BP's superior court brief argued the same theory:
Greenpeace's broad theory of cumulative impacts analysis is not authorized by any statute, regulation, agency practice, case, or constitutional provision. Rather, the statutes, regulations, agency practice, and Alaska decisional law all reach a different conclusion: DGC must evaluate the total impacts of the project it is reviewing, but not of any other undefined development projects. As the discussion below indicates, DGC unquestionably did conduct a thorough review of all aspects of the Northstar Project. This court should reject Greenpeace's allegation that DGC's analysis was inadequate because it failed to consider the cumulative impacts of the Northstar Project together with other projects.
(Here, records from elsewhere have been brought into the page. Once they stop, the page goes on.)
-- ==== Sys2Proof/Machine/Assembler.lean ====
section
/-! DEFINITION. The textual notation of `30_encoding.md`: the pseudo-instructions (R93), a reader for a line of the
assembler syntax and a printer (R92). No step depends on it. What R92 leaves open (blanks, ranges, letter case) is fixed
here: DESIGN CHOICE, log entry 19. -/

namespace Sys2Proof.Machine

/-- The pseudo-instructions (R93). -/
inductive Pseudo where
  | setLatch (clk : Nat) (v16 : Half)
  | startCont (clk : Nat)
  | startOneshot (clk : Nat)
  | stop (clk : Nat)
  | restartCont (clk : Nat)
  | restartOneshot (clk : Nat)
  | forceLoad (clk : Nat)
  | readCount (clk : Nat)
deriving DecidableEq, Repr

/-- The commands a pseudo-instruction stands for (R93). -/
def Pseudo.expand : Pseudo → List Instr
  | .setLatch clk v16 => [.setLatchLo clk (lowByte v16), .setLatchHi clk (highByte v16)]
  | .startCont clk => [.setControl clk 0x01]
  | .startOneshot clk => [.setControl clk 0x03]
  | .stop clk => [.setControl clk 0x00]
  | .restartCont clk => [.setControl clk 0x05]
  | .restartOneshot clk => [.setControl clk 0x07]
  | .forceLoad clk => [.setControl clk 0x04]
  | .readCount clk => [.regRead clk .countLo, .regRead clk .countHi]

/-- The value of a `READ_COUNT` from its two bytes, `{hi, lo}` (R93). -/
def readCountValue (lo hi : Byte) : Half := hi ++ lo

/-- A line of text. -/
abbrev Text := List Char

/-- A blank. -/
def isBlank (c : Char) : Bool := c == ' ' || c == '\t'

/-- Text without the blanks at both ends. -/
def trimText (t : Text) : Text := ((t.dropWhile isBlank).reverse.dropWhile isBlank).reverse

/-- The digits of a number in ascending order (R92): the first ten for a decimal number, all sixteen for a hexadecimal
one, where a letter may stand in either case. -/
def numerals : Text := "0123456789ABCDEF".toList

/-- One more digit to the right of a number read so far: the digit counts as its place among the numerals of the base. -/
def appendNumeral (base sofar : Nat) (c : Char) : Option Nat :=
  ((numerals.take base).idxOf? c.toUpper).map (base * sofar + ·)

/-- The number a row of numerals writes. -/
def readNumerals (base : Nat) (t : Text) : Option Nat := t.foldlM (appendNumeral base) 0

/-- A number, decimal or `0x` hexadecimal (R92), below `bound`. -/
def readNumber (bound : Nat) (t : Text) : Option Nat :=
  let v := match trimText t with
    | [] => none
    | ['0', 'x'] => none
    | '0' :: 'x' :: rest => readNumerals 16 rest
    | digits => readNumerals 10 digits
  v.filter (· < bound)

/-- A clock value or `K`. -/
def readClock (p : Params) (t : Text) : Option Nat := readNumber (2 ^ p.clkw) t

/-- The names of the registers (`30_encoding.md` R86). -/
def selectNames : List (String × RegSelect) :=
  [("COUNT_LO", .countLo), ("COUNT_HI", .countHi), ("LATCH_LO", .latchLo), ("LATCH_HI", .latchHi),
    ("CONTROL", .control)]

/-- `reg`: a name or a number of R86. -/
def readSelect (t : Text) : Option RegSelect :=
  match selectNames.find? (fun e => e.1.toList == trimText t) with
  | some e => some e.2
  | none => (readNumber 8 t).map fun n => decodeSelect (BitVec.ofNat 3 n)

/-- The names of the control bits (`30_encoding.md` R85). -/
def controlNames : List (String × Byte) := [("START", 1), ("ONESHOT", 2), ("LOAD", 4), ("CASCADE", 8)]

/-- A byte: a number, or a list of control-bit names with bars between them (R92). -/
def readByte (t : Text) : Option Byte :=
  match readNumber 256 t with
  | some n => some (BitVec.ofNat 8 n)
  | none =>
    ((t.splitOn '|').mapM fun name => (controlNames.find? fun e => e.1.toList == trimText name).map (·.2)).map
      fun bits => bits.foldl (· ||| ·) 0

/-- One `name=v` of a snapshot record, `v` below `bound`. -/
def readField (name : String) (bound : Nat) (t : Text) : Option Nat :=
  match t.splitOn '=' with
  | [n, v] => if trimText n = name.toList then readNumber bound v else none
  | _ => none

/-- `snap`: a 40-bit number, or `latch=v, count=v, mode=v` in braces (R92). The braces are characters 123 and 125. -/
def readSnap (t : Text) : Option Arg :=
  match readNumber (2 ^ 40) t with
  | some n => some (BitVec.ofNat 40 n)
  | none =>
    match trimText t with
    | c :: rest =>
      if c.toNat = 123 ∧ rest.getLast?.map Char.toNat = some 125 then
        match rest.dropLast.splitOn ',' with
        | [l, n, m] =>
          match readField "latch" (2 ^ 16) l, readField "count" (2 ^ 16) n, readField "mode" 256 m with
          | some latch, some count, some mode => some (BitVec.ofNat 40 (mode * 2 ^ 32 + count * 2 ^ 16 + latch))
          | _, _, _ => none
        | _ => none
      else none
    | [] => none

/-- The operands of a command whose only operand is a clock. -/
def readC (p : Params) (f : Nat → List Instr) (ops : Text) : Option (List Instr) := (readClock p ops).map f

/-- Text up to the first comma, and the text after it. -/
def splitComma (t : Text) : Option (Text × Text) :=
  match t.dropWhile (· != ',') with
  | [] => none
  | _ :: rest => some (t.takeWhile (· != ','), rest)

/-- A clock and one more operand. -/
def readCX {α : Type} (p : Params) (read : Text → Option α) (f : Nat → α → List Instr) (ops : Text) : Option (List Instr) :=
  match splitComma ops with
  | none => none
  | some (c, x) =>
    match readClock p c, read x with
    | some clk, some v => some (f clk v)
    | _, _ => none

/-- The operands of `REG_WRITE`. -/
def readCRB (p : Params) (ops : Text) : Option (List Instr) :=
  match splitComma ops with
  | none => none
  | some (c, rest) =>
    match splitComma rest with
    | none => none
    | some (r, b) =>
      match readClock p c, readSelect r, readByte b with
      | some clk, some rs, some d => some [.regWrite clk rs d]
      | _, _, _ => none

/-- How the operands of each mnemonic are read: the thirteen commands (R92), then the pseudo-instructions (R93). -/
def readers (p : Params) : List (String × (Text → Option (List Instr))) :=
  [("RESET", readC p fun c => [.reset c]),
    ("ADVANCE", readC p fun c => [.advance c]),
    ("VALUE_AT", readC p fun c => [.valueAt c]),
    ("SET_LATCH_LO", readCX p readByte fun c d => [.setLatchLo c d]),
    ("SET_LATCH_HI", readCX p readByte fun c d => [.setLatchHi c d]),
    ("SET_CONTROL", readCX p readByte fun c d => [.setControl c d]),
    ("ACK_ALARM", readC p fun c => [.ackAlarm c]),
    ("REG_READ", readCX p readSelect fun c rs => [.regRead c rs]),
    ("REG_WRITE", readCRB p),
    ("CASCADE_TICK", readCX p (readNumber (2 ^ 16)) fun c n => [.cascadeTick c (BitVec.ofNat 16 n)]),
    ("REBASE", readC p fun k => [.rebase k]),
    ("SNAPSHOT", readC p fun c => [.snapshot c]),
    ("RESTORE", readCX p readSnap fun c v => [.restore c v]),
    ("SET_LATCH", readCX p (readNumber (2 ^ 16)) fun c n => (Pseudo.setLatch c (BitVec.ofNat 16 n)).expand),
    ("START_CONT", readC p fun c => (Pseudo.startCont c).expand),
    ("START_ONESHOT", readC p fun c => (Pseudo.startOneshot c).expand),
    ("STOP", readC p fun c => (Pseudo.stop c).expand),
    ("RESTART_CONT", readC p fun c => (Pseudo.restartCont c).expand),
    ("RESTART_ONESHOT", readC p fun c => (Pseudo.restartOneshot c).expand),
    ("FORCE_LOAD", readC p fun c => (Pseudo.forceLoad c).expand),
    ("READ_COUNT", readC p fun c => (Pseudo.readCount c).expand)]

/-- A line without its comment, which runs from `;` to the end, and without the result written after `->` (R92). -/
def commandPart : Text → Text
  | [] => []
  | ';' :: _ => []
  | '-' :: '>' :: _ => []
  | c :: rest => c :: commandPart rest

/-- The commands a line of assembler text stands for, on a machine with the given parameters: none for an empty line,
nothing for a line R92 does not allow. -/
def assembleLine (line : String) (p : Params := Config.params) : Option (List Instr) :=
  let t := trimText (commandPart line.toList)
  let name := t.takeWhile fun c => !isBlank c
  if t = [] then some []
  else
    match (readers p).find? (fun e => e.1.toList == name) with
    | none => none
    | some e => e.2 (t.drop name.length)

/-- The name of a register select; a reserved one is written as its number. -/
def RegSelect.text (rs : RegSelect) : String :=
  match selectNames.find? (fun e => e.2 == rs) with
  | some e => e.1
  | none => (encodeSelect rs).toNat.repr

/-- A command in assembler text, numbers in decimal (R92). -/
def printInstr : Instr → String
  | .reset c => "RESET " ++ c.repr
  | .advance c => "ADVANCE " ++ c.repr
  | .valueAt c => "VALUE_AT " ++ c.repr
  | .setLatchLo c d => "SET_LATCH_LO " ++ c.repr ++ ", " ++ d.toNat.repr
  | .setLatchHi c d => "SET_LATCH_HI " ++ c.repr ++ ", " ++ d.toNat.repr
  | .setControl c d => "SET_CONTROL " ++ c.repr ++ ", " ++ d.toNat.repr
  | .ackAlarm c => "ACK_ALARM " ++ c.repr
  | .regRead c rs => "REG_READ " ++ c.repr ++ ", " ++ RegSelect.text rs
  | .regWrite c rs d => "REG_WRITE " ++ c.repr ++ ", " ++ RegSelect.text rs ++ ", " ++ d.toNat.repr
  | .cascadeTick c n => "CASCADE_TICK " ++ c.repr ++ ", " ++ n.toNat.repr
  | .rebase k => "REBASE " ++ k.repr
  | .snapshot c => "SNAPSHOT " ++ c.repr
  | .restore c v => "RESTORE " ++ c.repr ++ ", " ++ v.toNat.repr

end Sys2Proof.Machine
end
Apart from the fact that DGC's and BP's current briefs explicitly call this "whole-project" approach a cumulative impacts analysis, their briefing of the point is virtually indistinguishable from their positions below. It thus appears to us that Greenpeace — not DGC or BP — is the party advancing a new position and that it waived its right to raise its new claim of error by failing to include the issue as a point on appeal or to argue it in its opening brief. Tenala, Ltd. v. Fowler, 921 P.2d 1114, 1124 (Alaska 1996).
C. Phasing
Greenpeace similarly frames its second point on appeal exclusively as a legal issue, arguing that DGC erred as a matter of law by improperly phasing its review of the Northstar Project; specifically, Greenpeace complains that illegal phasing occurred because DGC improperly issued certain permits prematurely, thereby allowing work on the project to begin before the consistency review was completed, and because DGC also approved "major aspects" of Northstar's future development without sufficient information to make a reasoned ACMP consistency determination.
In response, DGC and BP deny that the Northstar Project was phased, maintaining that DGC's consistency review encompassed the Northstar Project in its entirety. This response is persuasive.
A short but complete answer to Greenpeace's claim of improper phasing is that the Northstar Project simply was not phased. As previously mentioned, phased ACMP review is now governed by the provisions of AS 46.40.094. DGC did not purport to conduct its consistency review under this phasing statute. To the contrary, although BP requested phased consideration, DGC ruled that Northstar did not qualify for phasing under AS 46.40.094 and expressly undertook to review the complete Northstar Project.
Tacitly acknowledging this fact, Greenpeace nevertheless attempts to portray DGC's consistency review as " de facto improper phasing." But this portrayal sweeps too broadly. It attempts to mask as a simple procedural issue of law a point that actually would challenge the merits of a complex, technical, and fact — intensive administrative decision enforcing standards rooted in agency expertise and discretion. This is precisely the kind of administrative decision that we may review only under the deferential "hard-look" standard. Because Greenpeace restricts its appeal on this point to its contention that DGC's review amounted to improper phasing as a matter of law, it is enough for present purposes to reject this claim as unfounded. We decline to reach the broader issue that Greenpeace failed to preserve: whether DGC's consistency determination could withstand deferential scrutiny under the "hard-look" standard of review.
IV. CONCLUSION
Because the ACMP does not require a rigorous, NEPA-like cumulative impacts analysis and Northstar's consistency review was not improperly phased, we AFFIRM the state's final consistency determination.